▸ **Work request**
Reproduce verbatim the final portion of the material below, from the line containing "< loads.count k))" through its last line, and nothing else.

* * * * *

/-- A run stopped with OP 3 for a mode: one whose release was in progress has it deferred (R545). -/
def State.modeHeldRun (s : State) (r : Nat) : State :=
  let x := s.run r
  let first := (s.runBps r).any s.grs
  let s1 := (s.holdAll r).setRun r { (s.holdAll r).run r with
    stops := x.stops.filter (fun q => !(q.why = .modeHold || q.why = .step)), held := true
    started := x.started && !first }
  let pw := s1.pw
  let add := fun (xs : List Nat) => if xs.contains r then xs else xs ++ [r]
  let late := x.state ≠ .running || x.curOp = .start
  ({ s1 with pw := { pw with
    deferred := if late then add pw.deferred else pw.deferred
    modeHeld := if late then pw.modeHeld else add pw.modeHeld } }).applyHolds.stepDone r

/-- RUN_STOP_CYCLE (R208): the run stops with OP 3. Ports are flushed first; a snapshot due at the boundary goes before. -/
def execRunStopCycle (run : Fin 4096) (s : State) : Out :=
  let r : Nat := run
  let x := s.run r
  let met := s.stopsMet r
  let saves := hasWhy met .suspend || hasWhy met .preempt
  let halts := !(haltUnits met).isEmpty
  let stopped := (s.holdAll r).setRun r { (s.holdAll r).run r with stops := [], dcc := s.runDcc r, held := true }
  let withHalts := match haltFirst met with | some u => stopped.haltTaken r u | none => stopped
  let withStep := if hasWhy x.stops .step then withHalts.stepDone r else withHalts
  let willSave := hasWhy x.stops .suspend || hasWhy x.stops .preempt
  let keep := x.stops.filter (fun q => !(q.why = .modeHold || q.why = .step))
  let heldOnly := (s.holdAll r).setRun r { (s.holdAll r).run r with stops := keep, held := true }
  let res :=
    if hasWhy met .endRun then s.endFree r
    else if saves && !s.portsClean r then s.portsFlush r
    else if saves || halts then (if willSave then withStep.saveBegin r else withStep)
    else if hasWhy met .step then heldOnly.stepDone r
    else if hasWhy met .modeHold then s.modeHeldRun r
    else s.setRun r { x with stops := x.stops.filter (fun q => q.why ≠ .swap), swapPause := true }
  s.when (s.hubOn && !met.isEmpty && (hasWhy met .endRun || !(saves || halts) || !s.snapDueNow r)) res

/-- SWAP_FRAMES_WRITTEN (R221): frames, routes and mask are replaced, and the run continues. A page that has left its bay-plane
since is swapped as one that is not resident. -/
def execSwapFramesWritten (run : Fin 4096) (s : State) : Out :=
  let r : Nat := run
  let x := s.run r
  match x.curReq with
  | some q =>
    match vPlace s.so.bps r q.page with
    | some i =>
      let (t, err, h, page) := s.swapCheck r q
      let e := t.bpRec i
      let t1 := (t.swapTable r q.page h page).setBpRec i { e with cfg := h, cfgOk := false, page := { page with gid := e.page.gid } }
      let g := t1.loadFrames i
      let t2 := ((g.st.setBpRec i { g.st.bpRec i with cfgOk := true }).releaseTile i e).writeTile i |>.writeRoutes i
      let fin := fun (u : State) => u.setRun r { u.run r with curOp := .none, curTkt := none, curReq := none, swapPause := false }
      let done := ((fin t2).tktProgress? x.curTkt 3072 0).tktEnd? x.curTkt 2 0
      let res := if err ≠ 0 then (fin t).tktEnd? x.curTkt 3 err
        else if g.cause ≠ 0 then (fin g.st).runFault r
        else done
      s.when (s.hubOn && x.curOp = .swap && !s.stepping i && !s.moving h) res
    | none =>
      let (t, err, h, page) := s.swapCheck r q
      let u := if err ≠ 0 then t.tktEnd? x.curTkt 3 err else (t.swapTable r q.page h page).tktEnd? x.curTkt 2 0
      s.when (s.hubOn && x.curOp = .swap)
        (u.setRun r { u.run r with curOp := .none, curTkt := none, curReq := none, swapPause := false })
  | none => .next s

/-! ### Compact (R207) -/

/-- A compact request: RUNNING runs without EXT routes are preempted with every page claimed, other resident pages are
evicted; on a run with an operation in progress it acts once that has ended. The pages of a run with SAVE_FAIL stay (R212). -/
def State.compactAll (s : State) (ticket : Nat) : State :=
  let rs := (s.so.runs.filter (fun e => e.2.state = .running && e.2.curOp = .none && !s.hasExt e.1)).map Prod.fst
  let others := (s.so.runs.filter (fun e => e.2.state ≠ .running && e.2.curOp = .none && !e.2.saveFail)).map Prod.fst
  let busy := (s.so.runs.filter (fun e => e.2.curOp ≠ .none && (e.2.state ≠ .running || !s.hasExt e.1))).map Prod.fst
  let s1 := s.each others (fun t r => t.evictRun r (t.runBps r))
  let s2 := (s1.each rs (fun t r => t.preempt r (t.runBps r))).each busy (fun t r => t.setRun r { t.run r with compactAct := true })
  let s3 := { s2 with so := { s2.so with compactRuns := s2.so.compactRuns ++ (rs ++ busy).map (fun r => (ticket, r)) } }
  let s4 := s3.tktActive ticket
  if (rs ++ busy).isEmpty then s4.tktEnd ticket 2 0 else s4

/-! ### Scheduling (R214–R216) -/

/-- The victims that may make room for run w, in order. -/
def State.victims (s : State) (w : Nat) : List Nat :=
  let free := s.so.runs.filter (fun e => e.1 ≠ w && e.2.curOp = .none && !e.2.saveFail && !(s.runBps e.1).isEmpty)
  let kind1 := free.filter (fun e => e.2.state ≠ .running)
  let kind2 := free.filter (fun e => e.2.state = .running && !s.hasExt e.1 && (e.2.qleft = 0 || e.2.backfill) &&
    decide (e.2.prio * 4096 < (s.run w).urg))
  (sortBy (fun x y => decide (x.2.urg ≤ y.2.urg)) kind1).map Prod.fst ++
    (sortBy (fun x y => decide (x.2.prio ≤ y.2.prio)) kind2).map Prod.fst

/-- The bay-planes of victim x that a placement takes: those in its bays, and those whose tile resources or bridge loads it
takes (R216). -/
def State.claimedBy (s : State) (x : Nat) (recs view : View) : List Nat :=
  let loads := vLoads view
  let mine := recs.flatMap (fun e => e.2.page.routeWords.flatMap (fun w =>
    match (routeDest w.2).bind (vPlace recs (ownerOf e.2)) with | some j => bridgeKeys e.1 j | none => []))
  (s.runBps x).filter (fun i =>
    let e := s.bpRec i
    recs.any (fun q =>
      q.1 / 4 = i / 4 ||
      (bpTile q.1 = bpTile i && (
        (e.port.isSome && q.2.port = e.port) || Nat.land q.2.page.banks e.page.banks ≠ 0 ||
        (bpPlane q.1 = bpPlane i && Nat.land q.2.page.trees e.page.trees ≠ 0) ||
        (List.range 16).any (fun c => bitOf (q.2.page.clk.getD c 0) 31 && bitOf (e.page.clk.getD c 0) 31 &&
          q.2.page.clk.getD c 0 % 2 ^ 24 ≠ e.page.clk.getD c 0 % 2 ^ 24)))) ||
    e.page.routeWords.any (fun w => match (routeDest w.2).bind (vPlace s.so.bps x) with
      | some j => (bridgeKeys i j).any (fun k => mine.contains k && decide (256 < loads.count k))
      | none => false))

/-- A trial with victims removed one after another: the placement and the victims it needed. -/
def State.trial (s : State) (w : Nat) : List Nat → List Nat → View → State × Option (View × List Nat)
  | [], _, _ => (s, none)
  | x :: xs, gone, v =>
    let v1 := vWithout v x
    match s.placeRun w v1 with
    | (t, some (.ok v2)) => (t, some (recsOf v2 w, gone ++ [x]))
    | (t, _) => t.trial w xs (gone ++ [x]) v1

* * * * *

▸ **Reply to the exercise**
      | some j => (bridgeKeys i j).any (fun k => mine.contains k && decide (256 < loads.count k))
      | none => false))

/-- A trial with victims removed one after another: the placement and the victims it needed. -/
def State.trial (s : State) (w : Nat) : List Nat → List Nat → View → State × Option (View × List Nat)
  | [], _, _ => (s, none)
  | x :: xs, gone, v =>
    let v1 := vWithout v x
    match s.placeRun w v1 with
    | (t, some (.ok v2)) => (t, some (recsOf v2 w, gone ++ [x]))
    | (t, _) => t.trial w xs (gone ++ [x]) v1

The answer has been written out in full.